> [Work request]:
Using the data that follows, return exactly the lines from the one that contains "(s.members b.handle).foldl (fun" through the one that contains "else best) none", ends included.

Stored data
────────────────────────────────────────

/-- STRAND_WAKE (R41). All members that wait at an RCV pass it together (R39). -/
def execStrandWake (die core slot : Nat) (s : State) : Host.Outcome State Fault Refusal :=
  .next (
    match s.strandAt { die := die, core := core, slot := slot } with
    | some st => if s.mayWake st then s.wakeStrand st else s
    | none => s)

/-! ### Eviction (R43, R58) -/

/-- Whether a strand stands at a blocking point (R40). -/
def Strand.atBlocking (st : Strand) : Bool := match st.blocked with | some b => b.wait.blocking | none => false

/-- Whether a strand waits for an access that is still to be performed. -/
def Strand.inAccess (st : Strand) : Bool := match st.blocked with | some b => (match b.wait with | .access _ => true | _ => false) | none => false

/-- Whether R43 permits the eviction of a bundle. -/
def State.evictable (s : State) (b : Bundle) : Bool :=
  let ms := s.members b.handle
  !b.evicted && !b.evicting && !ms.isEmpty && ms.all fun (_, st) => st.atBlocking && !st.stopped

/-- Since which cycle every member has stood at a blocking point. -/
def State.standingSince (s : State) (b : Bundle) : Nat :=
  (s.members b.handle).foldl (fun n (_, st) => match st.blocked with | some x => max n x.since | none => s.cycle) 0

/-- Effective priority of a bundle: that of its task (R58). -/
def State.bundleEff (s : State) (b : Bundle) : Nat := match s.task? b.task with | some t => t.eff | none => 0

/-- The bundle that R58 takes first among some: the lowest effective priority, then the longest wait. -/
def State.evictFirst (s : State) (l : List Bundle) : Option Bundle :=
  l.foldl (fun best b =>
    match best with
    | none => some b
    | some x =>
      if s.bundleEff b < s.bundleEff x || (s.bundleEff b = s.bundleEff x && s.standingSince b < s.standingSince x) then some b
      else best) none

/-- Dies that a task permits its bundles (R45). -/
def State.permittedDies (s : State) (b : Bundle) : List Nat :=
  match s.task? b.task with
  | some t =>
    let d := TaskRec.dies t.record
    [1, 2].filter fun k => d = 0 || bitNat d (k - 1)
  | none => [1, 2]

/-- Whether a bundle may be restored only on the core it left: it holds a tile or a mailbox, or a member stands at QSEND (R45,
R117, R119). -/
def State.tiedToCore (s : State) (b : Bundle) : Bool :=
  let k := s.core b.die b.core
  (k.tiles.any fun t => t.holder = some b.handle) || (k.mboxes.any fun m => m.claim = b.handle) ||
    (b.bw.2 != 0 && b.saved.any fun st =>
      match st.blocked with | some x => (match x.wait with | .qsend _ => true | _ => false) | none => false)

/-- Cores on which an evicted bundle may be restored (R45, R18). -/
def State.restoreCores (s : State) (b : Bundle) : List (Nat × Nat) :=
  (if s.tiedToCore b then [(b.die, b.core)]
   else (s.permittedDies b).flatMap fun d => (List.range 96).map fun c => (d, c)).filter fun p => !s.mg.disabled.contains p

/-- Whether an evicted bundle fits on a core (R45) together with some more scalar and vector blocks (R72). -/
def State.restoreFitsWith (s : State) (b : Bundle) (d c es ev : Nat) : Bool :=
  b.saved.length ≤ s.freeSlots d c && s.usedS d c + b.saved.foldl (fun n st => n + st.nsb) es ≤ 1024 &&
    s.usedV d c + b.saved.foldl (fun n st => n + st.nvb) ev ≤ 896 && s.usedKiB d c + b.grant ≤ 256 && (s.resident d c).length < 64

────────────────────────────────────────

> [Answer to the exercise]:
  (s.members b.handle).foldl (fun n (_, st) => match st.blocked with | some x => max n x.since | none => s.cycle) 0

/-- Effective priority of a bundle: that of its task (R58). -/
def State.bundleEff (s : State) (b : Bundle) : Nat := match s.task? b.task with | some t => t.eff | none => 0

/-- The bundle that R58 takes first among some: the lowest effective priority, then the longest wait. -/
def State.evictFirst (s : State) (l : List Bundle) : Option Bundle :=
  l.foldl (fun best b =>
    match best with
    | none => some b
    | some x =>
      if s.bundleEff b < s.bundleEff x || (s.bundleEff b = s.bundleEff x && s.standingSince b < s.standingSince x) then some b
      else best) none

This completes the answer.